Records from a dataset

=== Begin Enclosure ===

theorem witness_ValidWordSelectsOneRow : check 0 = 0 ∧ check 0x8FF00000 = 2 ∧ check 0x8F801F00 = 0 := by
  decide

theorem witness_StepRunsTheDecodedCommand :
    EngineMoves (running 0x0C000000 [.engine]) (running 0x0C000000 []) ∧
    EngineMoves (running 0x0C000000 []) (running 0x0C000000 []) ∧
    (running 0x0C000000 []).inflight = .command 0x0C000000 ∧ decode 0x0C000000 = .ok .bzero :=
  ⟨(running_moves _).1, (running_moves _).2, rfl, by decide⟩

theorem witness_PlacedCommandRunsNext :
    decodeTableWord 32 0x8F801F00 = some (.hunpack .p7 7936) ∧ decodeTableWord 0 5 = some .nop := by
  decide

theorem witness_CompletionNeverFails :
    (EngineMoves (running 0x8F801F00 []) (running 0x8F801F00 []) ∧
      (running 0x8F801F00 []).inflight = .command 0x8F801F00 ∧ check 0x8F801F00 = 0) ∧
    EngineMoves State.reset State.reset ∧ State.reset.inflight = .clear :=
  ⟨⟨(running_moves _).2, rfl, by decide⟩, clear_moves, rfl⟩

/-- Also with the engine's turn named, ERR and IE_ERR set. -/
theorem witness_ClearOnlyEmptiesInflight :
    EngineMoves { State.reset with ieErr := true, err := true, errcode := 5, turns := [.engine] }
      { State.reset with ieErr := true, err := true, errcode := 5 } := ⟨.inl rfl, rfl⟩

/-- The four clauses: ERR = 1, BUSY = 1, a failing check, an accepted word. -/
theorem witness_SubmitFollowsTheSubmitBlock :
    (HostMoves (act (idle.reject 5 2) (w32 0x008 0)) (.write 0x008 .b4 0)
        { idle.reject 5 2 with host := [], turns := [] } ∧ (idle.reject 5 2).err = true) ∧
    (HostMoves (act State.reset (w32 0x008 0)) (.write 0x008 .b4 0) State.reset ∧
      State.reset.err = false ∧ State.reset.busy = true) ∧
    (HostMoves { idle with host := [w32 0x008 0x60001001] } (.write 0x008 .b4 0x60001001) idle ∧
      idle.err = false ∧ idle.busy = false ∧ idle.rstN = true ∧ check 0x60001001 ≠ 0) ∧
    (HostMoves { idle with host := [w32 0x008 0x60001000] } (.write 0x008 .b4 0x60001000) idle ∧
      check 0x60001000 = 0) :=
  ⟨⟨act_moves _ _, rfl⟩, ⟨act_moves _ _, rfl, rfl⟩, ⟨idle_moves _, rfl, rfl, rfl, by decide⟩,
    idle_moves _, by decide⟩

theorem witness_EveryCompletionHasTheFrame : ∀ i : Instr, wellFormed i = true →
    ∃ t, exec i idle = .next t := fun _ h => exec_completes h idle

theorem witness_IdAndCfgAreConstant :
    idle.rstN = true ∧
    HostMoves { idle with host := [.read 0x000 .b4] } (.read 0x000 .b4) idle ∧
    HostMoves { idle with host := [.read 0x004 .b4] } (.read 0x004 .b4) idle ∧
    HostMoves { idle with host := [.write 0x000 .b4 7] } (.write 0x000 .b4 7) idle ∧
    HostMoves { idle with host := [.write 0x004 .b4 7] } (.write 0x004 .b4 7) idle :=
  ⟨rfl, idle_moves _, idle_moves _, idle_moves _, idle_moves _⟩

theorem witness_StatusRegistersReadTheirFields :
    State.reset.rstN = true ∧
    HostMoves (act State.reset (.read 0x008 .b4)) (.read 0x008 .b4) State.reset ∧
    HostMoves (act State.reset (.read 0x00C .b4)) (.read 0x00C .b4) State.reset ∧
    HostMoves (act State.reset (.read 0x010 .b4)) (.read 0x010 .b4) State.reset ∧
    HostMoves (act State.reset (.read 0x014 .b4)) (.read 0x014 .b4) State.reset ∧
    HostMoves (act State.reset (.write 0x014 .b4 7)) (.write 0x014 .b4 7) State.reset :=
  ⟨rfl, act_moves _ _, act_moves _ _, act_moves _ _, act_moves _ _, act_moves _ _⟩

theorem witness_StatusWriteClearsOnes :
    HostMoves { idle with host := [.write 0x00C .b4 0xE] } (.write 0x00C .b4 0xE) idle ∧
    HostMoves (act State.reset (.write 0x00C .b4 0)) (.write 0x00C .b4 0) State.reset ∧
    idle.rstN = true := ⟨idle_moves _, act_moves _ _, rfl⟩

theorem witness_CtrlWriteSetsEnables :
    (HostMoves (act State.reset (.write 0x010 .b4 7)) (.write 0x010 .b4 7) State.reset ∧
      (7 : Word).getLsbD 31 = false) ∧
    (HostMoves { idle with host := [.write 0x010 .b4 0x80000007] } (.write 0x010 .b4 0x80000007) idle ∧
      (0x80000007 : Word).getLsbD 31 = true) ∧
    HostMoves { idle with host := [.read 0x010 .b4] } (.read 0x010 .b4) idle :=
  ⟨⟨act_moves _ _, by decide⟩, ⟨idle_moves _, by decide⟩, idle_moves _⟩

theorem witness_EitherResetErasesEverything :
    (HostMoves (act State.reset (.write 0x010 .b4 0x80000000)) (.write 0x010 .b4 0x80000000)
        State.reset ∧ (0x80000000 : Word).getLsbD 31 = true ∧ State.reset.rstN = true) ∧
    (HostMoves { held with host := [.resetPin true] } (.resetPin true) held ∧ held.rstN = false) :=
  ⟨⟨act_moves _ _, by decide, rfl⟩, ⟨.inr ⟨rfl, rfl, rfl⟩, rfl, rfl⟩, rfl⟩

theorem witness_AccessInResetIsRefused :
    held.rstN = false ∧
    HostMoves (act held (.read 0x000 .b4)) (.read 0x000 .b4) held ∧
    HostMoves (act held (.write 0x7FFF .b1 0)) (.write 0x7FFF .b1 0) held ∧
    HostMoves (act held .wait) .wait held := ⟨rfl, act_moves _ _, act_moves _ _, act_moves _ _⟩

/-- Every offset and size has a host move; here at the edges of the clauses: the last control byte,
the first and last reserved words, the first BMEM byte while BUSY = 1, a byte of P, and the last
admitted ones. -/
theorem witness_BusErrorExactlyWhen :
    State.reset.busy = true ∧ idle.busy = false ∧
    (∀ off size, HostMoves { idle with host := [.read off size] } (.read off size) idle) ∧
    (∀ off size w, HostMoves (act State.reset (.write off size w)) (.write off size w) State.reset) ∧
    (route false 0x17 .b1 = none ∧ route false 0x18 .b4 = none ∧ route false 0x1FFC .b4 = none ∧
      route true 0x2000 .b1 = none ∧ route false 0x4000 .b1 = none ∧ route false 0x7FFE .b4 = none) ∧
    (route true 0x14 .b4 = some (.ctrl .errcmd) ∧ route false 0x2000 .b1 = some (.bmem 0) ∧
      route false 0x3FFF .b1 = some (.bmem 8191) ∧ route false 0x4000 .b2 = some (.poly .p0 0) ∧
      route false 0x7FFE .b2 = some (.poly .p7 1023)) :=
  ⟨rfl, rfl, fun _ _ => idle_moves _, fun _ _ _ => act_moves _ _, by decide +kernel, by decide +kernel⟩

/-- The last byte, half-word and word of BMEM. -/
theorem witness_BmemAccessesMoveBytes :
    (marked.rstN = true ∧ marked.busy = false ∧ marked.bmem.wf) ∧
    ([(8191, Size.b1), (8190, .b2), (8188, .b4)].all fun x =>
      decide (x.1 % x.2.bytes = 0 ∧ x.1 + x.2.bytes ≤ 8192)) = true ∧
    (∀ off size, HostMoves (act marked (.read off size)) (.read off size) marked) ∧
    (∀ off size w, HostMoves (act marked (.write off size w)) (.write off size w) marked) :=
  ⟨⟨rfl, rfl, marked_wf⟩, by decide, fun _ _ => act_moves _ _, fun _ _ _ => act_moves _ _⟩

/-- The last coefficient and the last even one. -/
theorem witness_PolyAccessesMoveCoefficients :
    idle.rstN = true ∧ idle.busy = false ∧ (1023 < 1024 ∧ 1022 < 1024 ∧ 1022 % 2 = 0) ∧
    (∀ off size, HostMoves { idle with host := [.read off size] } (.read off size) idle) ∧
    (∀ off size w, HostMoves { idle with host := [.write off size w] } (.write off size w) idle) :=
  ⟨rfl, rfl, by decide, fun _ _ => idle_moves _, fun _ _ _ => idle_moves _⟩

theorem witness_AccessesAreIdempotent :
    marked.bmem.wf ∧ ((0x00C : Offset).toNat ≠ 0x008 ∧ (0x00C : Offset).toNat ≠ 0x010) ∧
      (7 : Word).getLsbD 31 = false := ⟨marked_wf, by decide, by decide⟩

theorem witness_WindowAddressesAreBasePlusOffset :
    windowOffset 0x10000000 0x10000000 = some 0 ∧ windowOffset 0x10000000 0x10007FFF = some 0x7FFF ∧
      windowOffset 0x10000000 0x10008000 = none ∧ windowOffset 0x10000000 0x0FFFFFFF = none := by
  decide

/-- For every row of the opcode map the word with its used fields all 1, or its BOFF at the last
legal offset and at the first illegal one: the mask gives the pattern. -/
theorem witness_command_words :
    [0x07800000, 0x63801000, 0x63801001, 0x8F801F00, 0x8F801F01].map
        (fun w : Word => (w &&& 0xFC7FFFFF, w &&& 0xFC7FE000, (boffField w).toNat)) =
      [(0x04000000, 0x04000000, 0), (0x60001000, 0x60000000, 4096), (0x60001001, 0x60000000, 4097),
        (0x8C001F00, 0x8C000000, 7936), (0x8C001F01, 0x8C000000, 7937)] ∧
    [0x0BF00000, 0x13F00000, 0x17F00000, 0x1BF00000, 0x43F00000, 0x47F00000].map
        (fun w : Word => w &&& 0xFC0FFFFF) =
      [0x08000000, 0x10000000, 0x14000000, 0x18000000, 0x40000000, 0x44000000] ∧
    [0x23FE0000, 0x27FE0000, 0x2BFE0000].map (fun w : Word => w &&& 0xFC01FFFF) =
      [0x20000000, 0x24000000, 0x28000000] ∧
    [0x83F01FE0, 0x83F01FE1].map (fun w : Word => (w &&& 0xFC0FE000, (boffField w).toNat)) =
      [(0x80000000, 8160), (0x80000000, 8161)] ∧
    [0x847E1FE0, 0x847E1FE1].map (fun w : Word => (w &&& 0xFF81E000, (boffField w).toNat)) =
      [(0x84000000, 8160), (0x84000000, 8161)] ∧
    [0x88701F00, 0x88701F01].map (fun w : Word => (w &&& 0xFF8FE000, (boffField w).toNat)) =
      [(0x88000000, 7936), (0x88000000, 7937)] := by decide

/-- The byte ranges of NOISE, HELPREC, REC, HPACK and HUNPACK at the last legal offsets, on a state
with BMEM canonical. -/
theorem witness_byte_ranges :
    marked.bmem.wf ∧ (4096 : BOff).toNat + 4096 ≤ 8192 ∧ (8160 : BOff).toNat + 32 ≤ 8192 ∧
      (7936 : BOff).toNat + 256 ≤ 8192 := ⟨marked_wf, by decide, by decide, by decide⟩

theorem witness_NopOnlyCompletes : opcField 0x03FFFFFF = 0 ∧ (0x03FFFFFF : Word) ≠ 0 := by decide

theorem witness_ArithmeticObeysTheRingLaws :
    PReg.p0 ≠ .p2 ∧ PReg.p0 ≠ .p3 ∧ PReg.p0 ≠ .p1 := by decide

theorem witness_TransformsMultiplyRingElements : PReg.p2 ≠ .p1 ∧ PReg.p2 ≠ .p3 := by decide

/-- Coefficients that differ by Q, helper coefficients that differ by 4. -/
theorem witness_ReconciliationSeesOnlyResidues :
    (∀ k, k < 1024 →
      (Poly.tab fun _ => 12290).coeff k % 12289 = (Poly.tab fun _ => 1).coeff k % 12289) ∧
    (∀ k, k < 1024 → (Poly.tab fun _ => 7).coeff k % 4 = (Poly.tab fun _ => 3).coeff k % 4) :=
  ⟨fun k h => by rw [Poly.coeff_tab_mod _ h, Poly.coeff_tab_mod _ h],
   fun k h => by rw [Poly.coeff_tab_mod _ h, Poly.coeff_tab_mod _ h]⟩

theorem witness_RangeOutsideBmemStops :
    [Instr.noise .p0 4097, .helprec .p0 .p0 8161, .reconcile .p0 .p0 8161, .hpack .p0 7937,
      .hunpack .p0 7937].all (fun i => wellFormed i == false) = true := by decide

theorem witness_PseudoInstructionsExpand : PReg.p0 ≠ .p1 ∧ PReg.p1 = .p1 := by decide

/-- Steps of either agent from a state that meets the invariant. -/
theorem witness_StepKeepsTheInvariant :
    Inv idle ∧ statusAfter (step { idle with host := [w32 0x008 0x60001000] }) =
      some (1, 0, 0, false) ∧
    statusAfter (step (running 0x0C000000 [])) = some (2, 0, 0, false) :=
  ⟨inv_idle, by decide +kernel, by decide +kernel⟩

theorem witness_StepNeverFaults : Inv idle ∧ idle.rstN = true := ⟨inv_idle, rfl⟩

/-- A host program: submit BZERO, wait, read STATUS, soft reset; with turns that hold the engine back
and without. -/
theorem witness_EveryHostProgramFinishes (ts : List Agent) :
    let s : State := { idle with
      turns := ts
      host := [w32 0x008 0x0C000000, .wait, r32 0x00C, w32 0x010 0x80000000] }
    Inv s ∧ outOfReset s :=
  ⟨⟨inv_idle.bmem_wf, inv_idle.errcode_clear, inv_idle.errcode_set, inv_idle.inflight_checked,
    inv_idle.busy_not_done⟩, rfl, by
    intro a ha; simp only [List.mem_cons, List.not_mem_nil, or_false] at ha
    rcases ha with rfl | rfl | rfl | rfl <;> exact nofun⟩

/-- A change of BMEM by each of the three causes. -/
theorem witness_DataChangesOnlyByThreeCauses :
    (bytesAfter (step { running 0x0C000000 [] with bmem := marked.bmem }) [8191] = [0] ∧
      bytesAfter (step (act marked (w8 0x3FFF 1))) [8191] = [1] ∧
      bytesAfter (step (act marked (w32 0x010 0x80000000))) [8191] = [0]) ∧
    marked.bmem.read 8191 = 0x55 := by decide +kernel

theorem witness_BusyHidesTheData :
    SameButData State.reset { State.reset with bmem := marked.bmem } ∧ State.reset.busy = true ∧
    HostMoves (act State.reset (r32 0x2000)) (r32 0x2000) State.reset ∧
    answerAfter (step (act State.reset (r32 0x2000))) = some .readError :=
  ⟨rfl, rfl, act_moves _ _, by decide +kernel⟩

theorem witness_ErasureLeavesNoTrace :
    HostMoves (act marked (.write 0x010 .b4 0x80000000)) (.write 0x010 .b4 0x80000000) marked ∧
      (0x80000000 : Word).getLsbD 31 = true := ⟨act_moves _ _, by decide⟩

/-- The three clauses: kept by a submission, cleared by the host, cleared by a reset. -/
theorem witness_FirstErrorIsKept :
    (idle.reject 5 2).err = true ∧
    [w32 0x008 0, w32 0x00C 4, w32 0x010 0x80000000].map
        (fun a => statusAfter (step (act (idle.reject 5 2) a))) =
      [some (0x24, 0, 5, false), some (0, 0, 5, false), some (1, 0, 0, false)] :=
  ⟨rfl, by decide +kernel⟩

/-- The two rejections and the reset. -/
theorem witness_ErrcmdHoldsTheRejectedWord :
    statusAfter (step (act State.reset (w32 0x008 7))) = some (0x55, 0, 7, false) ∧
    statusAfter (step (act idle (w32 0x008 0x60001001))) = some (0x34, 0, 0x60001001, false) ∧
    statusAfter (step (act (idle.reject 5 2) (w32 0x010 0x80000000))) = some (1, 0, 0, false) := by
  decide +kernel

/-- DONE set by a completion; BUSY set by an acceptance and by a reset. -/
theorem witness_DoneAndBusyHaveOneCauseEach :
    statusAfter (step (running 0 [])) = some (2, 0, 0, false) ∧
    statusAfter (step (act idle (w32 0x008 0))) = some (1, 0, 0, false) ∧
    statusAfter (step { held with host := [.resetPin true] }) = some (1, 0, 0, false) := by
  decide +kernel

end Sys2Proof.Tests
end

-- Control registers, status latch and invariant (10_state.md).
section
/-! SUPPORT. What a host move reads and writes at the control registers, and `StepEffect`: what a step
does to the fields the host sees through STATUS and ERRCMD, said once, from which the safety statements
follow case by case. -/

namespace Sys2Proof.Machine

open Safety

/-! ## Whose move a step is -/

variable {s r t : State} {a : HostAction}

theorem Safety.HostMoves.rstN_eq (m : HostMoves s a r) : r.rstN = s.rstN := by rw [m.rest]

theorem Safety.EngineMoves.inflight_eq (m : EngineMoves s r) : r.inflight = s.inflight := by
  rw [m.rest]

/-- `busy` reads INFLIGHT alone (10_state.md R35). -/
theorem State.busy_congr {u v : State} (h : u.inflight = v.inflight) : u.busy = v.busy := by
  unfold State.busy
  rw [h]

theorem State.busy_eq_true_iff (s : State) : s.busy = true ↔ s.inflight ≠ .empty := by
  unfold State.busy
  cases s.inflight <;> simp

theorem State.busy_eq_false_iff (s : State) : s.busy = false ↔ s.inflight = .empty := by
  unfold State.busy
  cases s.inflight <;> simp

=== End Enclosure ===

#### Exercise description
Once you have counted the lines of the records that contain the word "bytesAfter", give the count and nothing else.

#### Expected answer
3